Here are some of the important commands that can be used while troubleshooting vSan: Please note this is for quick ref if you are looking for commands and detailed explanation will be given in posts.
Get the total number of hosts that are part of vsan cluster:
- esxcli vsan cluster get
Manually join the host into vsan cluster:
- esxcli vsan cluster join -u uuid
Leave the host from vsan cluster
- esxcli vsan cluster leave
Change the Resync copy flight values in host, this will boost the resync speed.

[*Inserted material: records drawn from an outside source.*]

-- ==== Sys2Proof/Certificates/Slice0/Obligations.lean ====
section
/-! DEFINITION. The statements for the provers. -/

open Sys2Proof Sys2Proof.Machine

/-! ## The queue and the step -/

/-- The block takes commands in order: a step with a command at the front of the queue is `exec` of that command on the state with the
queue's rest, and with an empty queue one edge of the reference passes (the model's choice: notes/assumptions/3.md). Every command completes: in every state
`exec` answers a next state. -/
def Obligations.StepPerformsFrontCommand : Prop :=
  (∀ (i : Instr) (rest : List Instr) (s : State), step { s with pending := i :: rest } = exec i { s with pending := rest }) ∧
  (∀ s : State, s.pending = [] → step s = .next (idle s)) ∧
  ∀ (i : Instr) (s : State), ∃ t, exec i s = .next t

/-- Every table and memory of the state keeps its canonical form over every step, whatever command waits and also where none does; so
that two states which read alike everywhere are equal. -/
def Obligations.CanonicalFormKeptByEveryStep : Prop :=
  ∀ s s' : State, Canonical s → step s = .next s' → Canonical s'

/-- The state after reset has every table and memory in its canonical form. -/
def Obligations.CanonicalFormAtReset : Prop := Canonical State.reset

/-! ## Instructions that write one register -/

/-- 07 R256, the operations marked E: each element of rd at width w is the operation's value on the elements of ra and rb, modulo 2^w;
no other register and no memory changes; the program counter moves by 4. -/
def Obligations.ElementOperationsWriteEveryElement : Prop :=
  ∀ (s : State) (c : Nat) (f : BitVec 23), Ready s c → eOf f ≤ 4 → fnOf f = 0 →
    ∀ x ∈ ([(.add c f, fun _ a b => a + b), (.sub c f, fun _ a b => a - b), (.mul c f, fun _ a b => a * b),
        (.mulhu c f, fun w a b => BitVec.ofNat w (a.toNat * b.toNat / 2 ^ w)),
        (.min c f, fun _ a b => if a.toInt ≤ b.toInt then a else b), (.max c f, fun _ a b => if a.toInt ≤ b.toInt then b else a),
        (.minu c f, fun _ a b => if a.toNat ≤ b.toNat then a else b), (.maxu c f, fun _ a b => if a.toNat ≤ b.toNat then b else a),
        (.adds c f, fun w a b => if a.toNat + b.toNat ≤ 2 ^ w - 1 then a + b else BitVec.ofNat w (2 ^ w - 1)),
        (.subs c f, fun w a b => if b.toNat ≤ a.toNat then a - b else 0#w)] :
        List (Instr × ((w : Nat) → BitVec w → BitVec w → BitVec w))),
    ∃ t, exec x.1 s = .next t ∧ RegistersOnly s t c [rdOf f] ((getCtx s c).pc + 4) ∧
      Elems (widthOf (eOf f)) (getV t c (rdOf f)) fun k =>
        x.2 _ (elem (getV s c (raOf f)) _ k) (elem (getV s c (rbOf f)) _ k)

/-- 07 R256, the operations not marked E: they act on all 128 bits of ra and rb, E and FN being 0, and for NOT and MOV rb too. -/
def Obligations.LogicOperationsActOnAllBits : Prop :=
  ∀ (s : State) (c : Nat) (f : BitVec 23), Ready s c → eOf f = 0 → fnOf f = 0 →
    (∀ x ∈ ([(.and c f, fun a b => a && b), (.or c f, fun a b => a || b), (.xor c f, fun a b => a != b), (.andn c f, fun a b => a && !b)] :
        List (Instr × (Bool → Bool → Bool))),
      ∃ t, exec x.1 s = .next t ∧ RegistersOnly s t c [rdOf f] ((getCtx s c).pc + 4) ∧
        ∀ k, k < 128 → bit (getV t c (rdOf f)) k = x.2 (bit (getV s c (raOf f)) k) (bit (getV s c (rbOf f)) k)) ∧
    (rbOf f = 0 → ∀ x ∈ ([(.not c f, fun a => !a), (.mov c f, fun a => a)] : List (Instr × (Bool → Bool))),
      ∃ t, exec x.1 s = .next t ∧ RegistersOnly s t c [rdOf f] ((getCtx s c).pc + 4) ∧
        ∀ k, k < 128 → bit (getV t c (rdOf f)) k = x.2 (bit (getV s c (raOf f)) k))

/-- 07 R257: immediates act on the whole register, IMM15 sign-extended; LI and LIU load a constant. -/
def Obligations.ImmediateOperationsUseSignExtension : Prop :=
  ∀ (s : State) (c : Nat) (f : BitVec 23), Ready s c →
    ∀ x ∈ ([(.addi c f, getV s c (raOf f) + (f.setWidth 15).signExtend 128), (.andi c f, getV s c (raOf f) &&& (f.setWidth 15).signExtend 128),
        (.ori c f, getV s c (raOf f) ||| (f.setWidth 15).signExtend 128), (.xori c f, getV s c (raOf f) ^^^ (f.setWidth 15).signExtend 128),
        (.muli c f, getV s c (raOf f) * (f.setWidth 15).signExtend 128), (.li c f, (f.setWidth 19).signExtend 128),
        (.liu c f, BitVec.ofNat 128 ((f.setWidth 19).toNat * 2 ^ 13))] : List (Instr × Vec)),
    ∃ t, exec x.1 s = .next t ∧ RegistersOnly s t c [rdOf f] ((getCtx s c).pc + 4) ∧ getV t c (rdOf f) = x.2

/-- 07 R258, the shifts: element by element, by the element of rb modulo w, or by FN bits 6:0. -/
def Obligations.ShiftsMoveEveryElement : Prop :=
  ∀ (s : State) (c : Nat) (f : BitVec 23), Ready s c → eOf f ≤ 4 →
    let w := widthOf (eOf f)
    (fnOf f = 0 → ∀ x ∈ ([(.shl c f, fun _ a n => a <<< n), (.shr c f, fun _ a n => a >>> n), (.sar c f, fun _ a n => a.sshiftRight n),
        (.rol c f, fun _ a n => a.rotateLeft n)] : List (Instr × ((w : Nat) → BitVec w → Nat → BitVec w))),
      ∃ t, exec x.1 s = .next t ∧ RegistersOnly s t c [rdOf f] ((getCtx s c).pc + 4) ∧
        Elems w (getV t c (rdOf f)) fun k => x.2 w (elem (getV s c (raOf f)) w k) ((elem (getV s c (rbOf f)) w k).toNat % w)) ∧
    (rbOf f = 0 → fnOf f < 128 → ∀ x ∈ ([(.shli c f, fun w a n => if w ≤ n then 0#w else a <<< n),
        (.shri c f, fun w a n => if w ≤ n then 0#w else a >>> n),
        (.sari c f, fun w a n => if w ≤ n then a.sshiftRight (w - 1) else a.sshiftRight n),
        (.roli c f, fun w a n => a.rotateLeft (n % w))] : List (Instr × ((w : Nat) → BitVec w → Nat → BitVec w))),
      ∃ t, exec x.1 s = .next t ∧ RegistersOnly s t c [rdOf f] ((getCtx s c).pc + 4) ∧
        Elems w (getV t c (rdOf f)) fun k => x.2 w (elem (getV s c (raOf f)) w k) (fnOf f))

/-- 07 R258, lanes, bytes and bit counts. -/
def Obligations.LaneOperationsSelectAndCount : Prop :=
  ∀ (s : State) (c : Nat) (f : BitVec 23), Ready s c → eOf f ≤ 4 →
    let w := widthOf (eOf f)
    let a := getV s c (raOf f)
    let done (i : Instr) (p : Vec → Prop) : Prop :=
      ∃ t, exec i s = .next t ∧ RegistersOnly s t c [rdOf f] ((getCtx s c).pc + 4) ∧ p (getV t c (rdOf f))
    (rbOf f = 0 → fnOf f < 128 / w → fnOf f < 16 →
      done (.lget c f) (fun r => r = (elem a w (fnOf f)).setWidth 128) ∧
      done (.lput c f) (fun r => Elems w r fun k => if k = fnOf f then elem a w 0 else elem (getV s c (rdOf f)) w k) ∧
      done (.dup c f) (fun r => Elems w r fun _ => elem a w (fnOf f))) ∧
    (rbOf f = 0 → fnOf f = 0 →
      done (.bswap c f) (fun r => ∀ k j, k < 128 / w → j < w / 8 → elem r 8 (k * (w / 8) + j) = elem a 8 (k * (w / 8) + (w / 8 - 1 - j))) ∧
      done (.clz c f) (fun r => ∀ k, k < 128 / w → (elem r w k).toNat ≤ w ∧
        (∀ j, j < (elem r w k).toNat → (elem a w k).getLsbD (w - 1 - j) = false) ∧
        ((elem r w k).toNat < w → (elem a w k).getLsbD (w - 1 - (elem r w k).toNat) = true)) ∧
      done (.popc c f) (fun r => Elems w r fun k => BitVec.ofNat w ((List.range w).countP fun j => (elem a w k).getLsbD j))) ∧
    (eOf f = 0 → fnOf f = 0 →
      done (.perm c f) (fun r => ∀ j, j < 16 → elem r 8 j =
        let b := elem (getV s c (rbOf f)) 8 j
        if b.getLsbD 7 then 0 else elem a 8 (b.toNat % 16)))

/-- 07 R259: compares write 1 or 0 into the whole of rd. A register form with FN not 0 or a reserved E is undefined (class 2, detail 2). -/
def Obligations.ComparesWriteOneOrZero : Prop :=
  ∀ (s : State) (c : Nat) (f : BitVec 23), Ready s c →
    let w := widthOf (eOf f)
    let a := getV s c (raOf f)
    let b := getV s c (rbOf f)
    let imm : Vec := (f.setWidth 15).signExtend 128
    let holds (i : Instr) (p : Bool) : Prop :=
      ∃ t, exec i s = .next t ∧ RegistersOnly s t c [rdOf f] ((getCtx s c).pc + 4) ∧ getV t c (rdOf f) = if p then 1 else 0
    (eOf f ≤ 4 → fnOf f = 0 →
      holds (.ceq c f) (elem a w 0 = elem b w 0) ∧ holds (.cne c f) (elem a w 0 ≠ elem b w 0) ∧
      holds (.clt c f) ((elem a w 0).toInt < (elem b w 0).toInt) ∧ holds (.cle c f) ((elem a w 0).toInt ≤ (elem b w 0).toInt) ∧
      holds (.cltu c f) ((elem a w 0).toNat < (elem b w 0).toNat) ∧ holds (.cleu c f) ((elem a w 0).toNat ≤ (elem b w 0).toNat) ∧
      holds (.cany c f) (∃ k, k < 128 / w ∧ elem a w k = elem b w k)) ∧
    (4 < eOf f ∨ fnOf f ≠ 0 → (getCtx s c).stores = [] → ∀ i ∈ [Instr.ceq c f, .cne c f, .clt c f, .cle c f, .cltu c f, .cleu c f, .cany c f],
      ∃ t, exec i s = .next t ∧ Excepts s t c 2 2 0 (getCtx s c).pc) ∧
    holds (.ceqi c f) (a = imm) ∧ holds (.cnei c f) (a ≠ imm) ∧ holds (.clti c f) (a.toInt < imm.toInt) ∧
    holds (.cltui c f) (a.toNat < imm.toNat)

/-- 07 R274: checks over the first n bytes of rb, byte 0 first, without inversion; the rest of rd is zero. CRC-32 and CRC-16 are stated
bit by bit: each step shifts by one and adds the polynomial where the bit that leaves is 1. -/
def Obligations.CheckOperationsTakeBytesInOrder : Prop :=
  ∀ (s : State) (c : Nat) (f : BitVec 23), Ready s c → eOf f = 0 → 1 ≤ fnOf f % 32 → fnOf f % 32 ≤ 16 →
    let n := fnOf f % 32
    let byte (j : Nat) : Byte := elem (getV s c (rbOf f)) 8 j
    let done (i : Instr) (v : Vec) : Prop :=
      ∃ t, exec i s = .next t ∧ RegistersOnly s t c [rdOf f] ((getCtx s c).pc + 4) ∧ getV t c (rdOf f) = v
    let reflected (p : BitVec 32) (r : BitVec 32) (b : Byte) : BitVec 32 :=
      (List.range 8).foldl (fun r _ => if r.getLsbD 0 then (r >>> 1) ^^^ p else r >>> 1) (r ^^^ b.setWidth 32)
    let straight (r : BitVec 16) (b : Byte) : BitVec 16 :=
      (List.range 8).foldl (fun r _ => if r.getLsbD 15 then (r <<< 1) ^^^ 0x1021 else r <<< 1) (r ^^^ (b.setWidth 16) <<< 8)
    (fnOf f / 32 = 0 → done (.crc32 c f) (((List.range n).foldl (fun r j => reflected 0xEDB88320 r (byte j)) ((getV s c (raOf f)).setWidth 32)).setWidth 128)) ∧
    (fnOf f / 32 = 1 → done (.crc32 c f) (((List.range n).foldl (fun r j => reflected 0x82F63B78 r (byte j)) ((getV s c (raOf f)).setWidth 32)).setWidth 128)) ∧
    (fnOf f / 32 = 0 → done (.crc16 c f) (((List.range n).foldl (fun r j => straight r (byte j)) ((getV s c (raOf f)).setWidth 16)).setWidth 128)) ∧
    (fnOf f / 32 = 0 → done (.csum16 c f) (BitVec.ofNat 128 ((List.range ((n + 1) / 2)).foldl (fun r j =>
        let x := r + (byte (2 * j)).toNat * 256 + (if 2 * j + 1 < n then (byte (2 * j + 1)).toNat else 0)
        x % 65536 + x / 65536) ((getV s c (raOf f)).toNat % 65536))))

- vsish -e get /vmkModules/vsan/dom/MaxNumResyncCopyInFlight
- vsish -e set /vmkModules/vsan/dom/MaxNumResyncCopyInFlight 5
Disable resync throttle:
- esxcfg-advcfg -g /VSAN/DomCompResyncThrottle
- esxcfg-advcfg -s 0 /VSAN/DomCompResyncThrottle
Check congestion in any of the host in vSAN cluster:
- for ssd in $(localcli vsan storage list |grep "Group UUID"|awk '{print $5}'|sort -u);do echo $ssd;vsish -e get /vmkModules/lsom/disks/$ssd/info|grep Congestion;done
Check resync status: Resync triggers
while true;do echo "" > ./resyncStats.txt ;cmmds-tool find -t DOM_OBJECT -f json |grep uuid |awk -F \" '{print $4}' |while read i;do pendingResync=$(cmmds-tool find -t DOM_OBJECT -f json -u $i|grep -o "\"bytesToSync\": [0-9]*,"|awk -F " |," '{sum+=$2} END{print sum / 1024 / 1024 / 1024;}');if [ ${#pendingResync} -ne 1 ]; then echo "$i: $pendingResync GiB";fi;done |tee -a ./resyncStats.txt;total=$(cat resyncStats.txt |awk '{sum+=$2} END{print sum}');echo "Total: $total GiB" |tee -a ./resyncStats.txt;total=$(cat ./resyncStats.txt |grep Total);totalObj=$(cat ./resyncStats.txt|grep -vE " 0 GiB|Total"|wc -l);echo "`date +%Y-%m-%dT%H:%M:%SZ` $total ($totalObj objects)" >> ./totalHistory.txt; sleep 10;done
Delete a specific object:
- /usr/lib/vmware/osfs/bin/objtool delete -u <object uuid> -f -v 10
Change the value of goto11 and TcpipHeapMax in host:
- esxcli system settings advanced list –o /VSAN/goto11
- esxcli system settings advanced list –o /Net/TcpopHeapMax
- esxcli system settings advanced set -o /Net/TcpipHeapMax -i 1536
- esxcli system settings advanced set -o /VSAN/goto11 -i 1
Get the LSOM log congestion values:
- esxcfg-advcfg -g /LSOM/lsomLogCongestionHighLimitGB
- esxcfg-advcfg -g /LSOM/lsomLogCongestionLowLimitGB
Below commands to change the lsomLogCongestion value in hosts:
- esxcfg-advcfg -s 24 /LSOM/lsomLogCongestionLowLimitGB
- esxcfg-advcfg -s 32 /LSOM/lsomLogCongestionHighLimitGB
Dude can you remove the following from your blog, this cannot be used in any production environments and will cause hosts to PSOD.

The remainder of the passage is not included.